Tuesday, January 25, 2011

HW#32- Final Comments on Illness & Dying

For Michelle,
I liked how each paragraph addressed every question that was given. Your first paragraph caught my attention the most because i feel the same way. The first sentence "The most nightmarish practice in our culture I found was the fact that insurance companies can choose not to accept you due to a prior ailment; at first this seems so insignificant." I thought that that was very insightful and interesting especially to start out the sentence. I feel like i can relate to your blog to my own experiences and how we witness and take in death/illnesses.

For Raven,
I like how said that we don't treat the sickness/dying people the same because they are their sickness just like Michelle had said. I agree because i know with personal experience, i have done that in the past with my sick family members. Maybe ill try it differently this time.
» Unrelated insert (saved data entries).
/-! ## Scalar integers (11 R255 to R259) -/

/-- Sums, differences, products and extrema of 11 Table 11.1, as integers taken modulo 2^64: one scalar result lands, after 1
cycle or, for a product, 3. Division (11 R257): truncating toward zero, signed for DIV and MOD, unsigned for DIVN and MODN;
by zero the quotient is all ones and the remainder A; -2^63 by -1 gives -2^63 and 0. -/
def Obligations.ScalarArithmetic : Prop :=
  ((∀ (s : State) (o : SAlu), s.guard o.g = true → let a := s.sR o.a; let b := s.srcB o.b
    exec (.add o) s = lands s 1 (plain o.d (BitVec.ofInt 64 (a.toInt + b.toInt))) ∧
    exec (.sub o) s = lands s 1 (plain o.d (BitVec.ofInt 64 (a.toInt - b.toInt))) ∧
    exec (.min o) s = lands s 1 (plain o.d (BitVec.ofInt 64 (min a.toInt b.toInt))) ∧
    exec (.max o) s = lands s 1 (plain o.d (BitVec.ofInt 64 (max a.toInt b.toInt))) ∧
    exec (.minn o) s = lands s 1 (plain o.d (BitVec.ofNat 64 (min a.toNat b.toNat))) ∧
    exec (.maxn o) s = lands s 1 (plain o.d (BitVec.ofNat 64 (max a.toNat b.toNat)))) ∧
  (∀ (s : State) (o : SAddi), s.guard o.g = true →
    exec (.addi o) s = lands s 1 (plain o.d (BitVec.ofInt 64 ((s.sR o.a).toInt + o.imm.toInt)))) ∧
  (∀ (s : State) (o : SReg3), s.guard o.g = true → let a := s.sR o.a; let b := s.sR o.b
    exec (.mul o) s = lands s 3 (plain o.d (BitVec.ofInt 64 (a.toInt * b.toInt))) ∧
    exec (.mulh o) s = lands s 3 (plain o.d (BitVec.ofInt 64 (a.toInt * b.toInt / 2 ^ 64))) ∧
    exec (.mulhn o) s = lands s 3 (plain o.d (BitVec.ofNat 64 (a.toNat * b.toNat / 2 ^ 64))))) ∧
  (∀ (s : State) (o : SReg3), s.guard o.g = true → let a := s.sR o.a; let b := s.sR o.b
    exec (.div o) s = lands s 18 (plain o.d (if b = 0 then BitVec.allOnes 64 else BitVec.ofInt 64 (a.toInt.tdiv b.toInt))) ∧
    exec (.divn o) s = lands s 18 (plain o.d (if b = 0 then BitVec.allOnes 64 else BitVec.ofNat 64 (a.toNat / b.toNat))) ∧
    exec (.mod o) s = lands s 18 (plain o.d (if b = 0 then a else BitVec.ofInt 64 (a.toInt.tmod b.toInt))) ∧
    exec (.modn o) s = lands s 18 (plain o.d (if b = 0 then a else BitVec.ofNat 64 (a.toNat % b.toNat))))

/-- Bitwise forms and shifts of 11 Table 11.1, bit by bit: shift amounts are B mod 64, and a funnel shift takes its window out
of the 128 bits of A above s[b]. Bit counts and extensions under a width w (11 R258): CLZ and CTZ answer w on low bits that
are all zero, else the distance of the highest or lowest set bit; POPC counts; SEXT and ZEXT extend the low w bits. -/
def Obligations.ScalarLogicShiftsAndCounts : Prop :=
  ((∀ (s : State) (o : SAlu), s.guard o.g = true → let a := s.sR o.a; let b := s.srcB o.b; let n := b.toNat % 64
    exec (.and o) s = lands s 1 (plain o.d (a &&& b)) ∧ exec (.or o) s = lands s 1 (plain o.d (a ||| b)) ∧
    exec (.xor o) s = lands s 1 (plain o.d (a ^^^ b)) ∧ exec (.andn o) s = lands s 1 (plain o.d (a &&& ~~~b)) ∧
    exec (.shl o) s = lands s 1 (plain o.d (BitVec.ofNat 64 (a.toNat * 2 ^ n))) ∧
    exec (.shr o) s = lands s 1 (plain o.d (BitVec.ofNat 64 (a.toNat / 2 ^ n))) ∧
    exec (.shra o) s = lands s 1 (plain o.d (BitVec.ofInt 64 (a.toInt / 2 ^ n))) ∧
    (∃ x : Word, exec (.rotl o) s = lands s 1 (plain o.d x) ∧ ∀ i, i < 64 → x.getLsbD ((i + n) % 64) = a.getLsbD i)) ∧
  (∀ (s : State) (o : SFun), s.guard o.g = true → let ab := s.sR o.a ++ s.sR o.b
    exec (.fshl o) s = lands s 1 (plain o.d ((ab <<< o.n.toNat).extractLsb' 64 64)) ∧
    exec (.fshr o) s = lands s 1 (plain o.d ((ab >>> o.n.toNat).extractLsb' 0 64)))) ∧
  (∀ (s : State) (o : SWid) (w : Nat), w = (match o.w with | .w8 => 8 | .w16 => 16 | .w32 => 32 | .w64 => 64) →
    s.guard o.g = true → let a := (s.sR o.a).toNat % 2 ^ w
    (∃ n, exec (.clz o) s = lands s 1 (plain o.d (BitVec.ofNat 64 n)) ∧
      (a = 0 → n = w) ∧ (a ≠ 0 → n < w ∧ 2 ^ (w - 1 - n) ≤ a ∧ a < 2 ^ (w - n))) ∧
    (∃ n, exec (.ctz o) s = lands s 1 (plain o.d (BitVec.ofNat 64 n)) ∧
      (a = 0 → n = w) ∧ (a ≠ 0 → n < w ∧ a.testBit n = true ∧ ∀ i, i < n → a.testBit i = false)) ∧
    exec (.popc o) s = lands s 1 (plain o.d (BitVec.ofNat 64 ((List.range w).countP fun i => a.testBit i))) ∧
    exec (.sext o) s = lands s 1 (plain o.d (BitVec.ofInt 64 (if a < 2 ^ (w - 1) then (a : Int) else (a : Int) - 2 ^ w))) ∧
    exec (.zext o) s = lands s 1 (plain o.d (BitVec.ofNat 64 a)))


/-- Constants and moves of 11 Table 11.1. In a dual slot MOV and SEL carry the tangents of what they move, up to DUALCTL.K (15
R375); the others leave zero tangents. Compares (11 R259): the truth of the relation lands in the predicate after 1 cycle. -/
def Obligations.ScalarMovesAndCompares : Prop :=
  ((∀ (s : State) (o : SLi), s.guard o.g = true → exec (.li o) s = lands s 1 (plain o.d (BitVec.ofInt 64 o.imm.toInt))) ∧
  (∀ (s : State) (o : SLih), s.guard o.g = true → ∃ x : Word, exec (.lih o) s = lands s 1 (plain o.d x) ∧
    x.extractLsb' (16 * o.k.toNat) 16 = o.imm ∧ ∀ i, i < 64 → i / 16 ≠ o.k.toNat → x.getLsbD i = (s.sR o.a).getLsbD i) ∧
  (∀ (s : State) (o : SMov), s.guard o.g = true → exec (.mov o) s = lands s 1 (.s o.d (s.sR o.a) (s.carryT o.a))) ∧
  (∀ (s : State) (o : SSel), s.guard o.g = true → let r := if s.guard o.p then o.a else o.b
    exec (.sel o) s = lands s 1 (.s o.d (s.sR r) (s.carryT r))) ∧
  (∀ (s : State) (r : SReg) (k : Fin 4), (s.carryT r).get k = if s.dual = true ∧ k.val < s.dk then s.sTan r (k.val + 1) else 0)) ∧
  (∀ (s : State) (o : SCmp), s.guard o.g = true → let a := s.sR o.a; let b := s.srcB o.b
    exec (.cmpeq o) s = lands s 1 (.p o.p (decide (a = b))) ∧ exec (.cmpne o) s = lands s 1 (.p o.p (decide (a ≠ b))) ∧
    exec (.cmplt o) s = lands s 1 (.p o.p (decide (a.toInt < b.toInt))) ∧
    exec (.cmple o) s = lands s 1 (.p o.p (decide (a.toInt ≤ b.toInt))) ∧
    exec (.cmpltn o) s = lands s 1 (.p o.p (decide (a.toNat < b.toNat))) ∧
    exec (.cmplen o) s = lands s 1 (.p o.p (decide (a.toNat ≤ b.toNat))))

/-! ## Scalar floating point (11 R260 to R263) -/

/-- SFADD, SFMUL, SFFMA and SFCVT land their exact value rounded once after 4 cycles, an integer result of SFCVT extended by
its format's signedness; SFCMP lands a predicate. Under SR, which only DYN can name here, the slot raises class 1 reason 3
instead. -/
def Obligations.ScalarFloat : Prop :=
  (∀ (s : State) (o : SFlt), s.guard o.g = true → s.usesSR o.rm = false →
    (∃ t, exec (.sfadd o) s = lands s 4 (.s o.d (BitVec.ofNat 64 (NumFmt.arith o.fmt (s.mode o.rm) o.sat s.ftz 0
      (NumFmt.sum (s.mode o.rm == .rdn) [NumFmt.decode o.fmt (s.sR o.a).toNat, negIf o.np (NumFmt.decode o.fmt (s.sR o.b).toNat)]))) t)) ∧
    (∃ t, exec (.sfmul o) s = lands s 4 (.s o.d (BitVec.ofNat 64 (NumFmt.arith o.fmt (s.mode o.rm) o.sat s.ftz 0
      (negIf o.np (NumFmt.mul (NumFmt.decode o.fmt (s.sR o.a).toNat) (NumFmt.decode o.fmt (s.sR o.b).toNat))))) t))) ∧
  (∀ (s : State) (o : SFma), s.guard o.g = true → s.usesSR o.rm = false →
    ∃ t, exec (.sffma o) s = lands s 4 (.s o.d (BitVec.ofNat 64 (NumFmt.arith o.fmt (s.mode o.rm) o.sat s.ftz 0
      (NumFmt.sum (s.mode o.rm == .rdn) [negIf o.np (NumFmt.mul (NumFmt.decode o.fmt (s.sR o.a).toNat) (NumFmt.decode o.fmt (s.sR o.b).toNat)),
        negIf o.nc (NumFmt.decode o.fmt (s.sR o.d).toNat)]))) t)) ∧
  (∀ (s : State) (o : SFCvt), s.guard o.g = true → s.usesSR o.rm = false → o.dst.isInt = false →
    ∃ t, exec (.sfcvt o) s = lands s 4 (.s o.d (BitVec.ofNat 64
      (NumFmt.convert o.src o.dst (s.mode o.rm) o.sat s.ftz 0 0 (s.sR o.a).toNat).1) t)) ∧
  (∀ (s : State) (o : SFCvt), s.guard o.g = true → s.usesSR o.rm = false → o.dst.isInt = true →
    exec (.sfcvt o) s = lands s 4 (plain o.d (extInt o.dst
      (NumFmt.convert o.src o.dst (s.mode o.rm) o.sat s.ftz 0 0 (s.sR o.a).toNat).1))) ∧
  (∀ (s : State) (o : SFCmp), s.guard o.g = true →
    exec (.sfcmp o) s = lands s 4 (.p o.p (condF o.cond (NumFmt.decode o.fmt (s.sR o.a).toNat) (NumFmt.decode o.fmt (s.sR o.b).toNat)))) ∧
  (∀ (s : State) (o : SFlt), s.guard o.g = true → s.usesSR o.rm = true → exec (.sfadd o) s = traps s ⟨1, 0, 0, 3⟩ ∧
    exec (.sfmul o) s = traps s ⟨1, 0, 0, 3⟩) ∧
  (∀ (s : State) (o : SFma), s.guard o.g = true → s.usesSR o.rm = true → exec (.sffma o) s = traps s ⟨1, 0, 0, 3⟩) ∧
  (∀ (s : State) (o : SFCvt), s.guard o.g = true → s.usesSR o.rm = true → exec (.sfcvt o) s = traps s ⟨1, 0, 0, 3⟩)

/-! ## What a slot leaves alone; landing -/

/-- Frame of the scalar instructions that only land results (integers, floats under a rounding that is not SR, moves,
compares, capability arithmetic, descriptors, transfer-slot moves without XLANE): whatever next state they
give without a trap or a wait, memory, its tags and timestamps, the dies, the other cores, the registers, the system
registers, PC, pending loads and flags are unchanged; the landing queue gains results that name no register but the
instruction's destinations. -/
def Obligations.ScalarFrame : Prop :=
  ∀ (i : Instr) (s t : State), landsOnly i = true → (∀ m, floatRm i = some m → s.usesSR m = false) → exec i s = .next t →
    onlyCore s t ∧ t.k.t.regs = s.k.t.regs ∧ t.k.t.sys = s.k.t.sys ∧ t.k.t.pc = s.k.t.pc ∧ t.k.t.loads = s.k.t.loads ∧
    t.k.t.loops = s.k.t.loops ∧ t.k.t.flags = s.k.t.flags ∧ t.k.t.streams = s.k.t.streams ∧ t.k.wq = s.k.wq ∧
    t.k.mat = s.k.mat ∧ t.mem = s.mem ∧ (∀ a, rdByte t a = rdByte s a) ∧
    ∃ l, t.k.t.land = s.k.t.land ++ l ∧ ∀ e ∈ l, ∀ n ∈ e.res.names, n ∈ (usesOf i).w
My favorite part was when you said "We should not pity people for having an illness, neither should we reject them because they are different, but instead we should treat them as our equal because they are just like us, human." The nursing homes was something that came unexpected to me as you mentioned.

Sunday, January 23, 2011

Hw#32-Final Thoughts

Looking at the movie comparing health care in the US compared to Canada and Europe was very shocking. You would think with all the advantages and thngs that the US has we would have good health care for everybody and that is not the case at all. People die everyday because they either don't qualify for health care for some "unrealistic" reason which is unfair. People in Britain are guarteened health care no matter what and without paying a cent most of the time. Unlike the US people treat each other as family rather than everybody for themselves. Money makes the world go round.

One of the most nightmarish about our social practices is that we as people take in so many medications and put so much chemicals in our body. Can we wonder if it's really helping us? It's not it's just slowing our deaths. Another are nursing homes and hospitals allows people to be isolated from the rest of the world keeping them attached to their own sickness. I think that when people stay in hospitals and nursing homes it makes them kind of more sick because its the same routine everyday not allowed to get a chance to interact with everything else.

After this unit, I might try using more of a spirtual healing instead of the typical medication and pills. I never actually tried meditation because I don't think it works but I might give it try not saying it's a 100% accurate but something different.

Looking at the food unit it connects alot to illness/dying. In today's society, lots of people make horrible food choice and on top of that we don't know where our food comes from which affects a lot how our body reacts to things and can make us sick. Then on top of that we get diseases such as diabetes etc, some get treated and some don't. So where does that leave us? I feel like it's our faults for this but at the same time the government for what they are putting out there in the world. There is something evil always happening behind closed doors that we don't know as a whole.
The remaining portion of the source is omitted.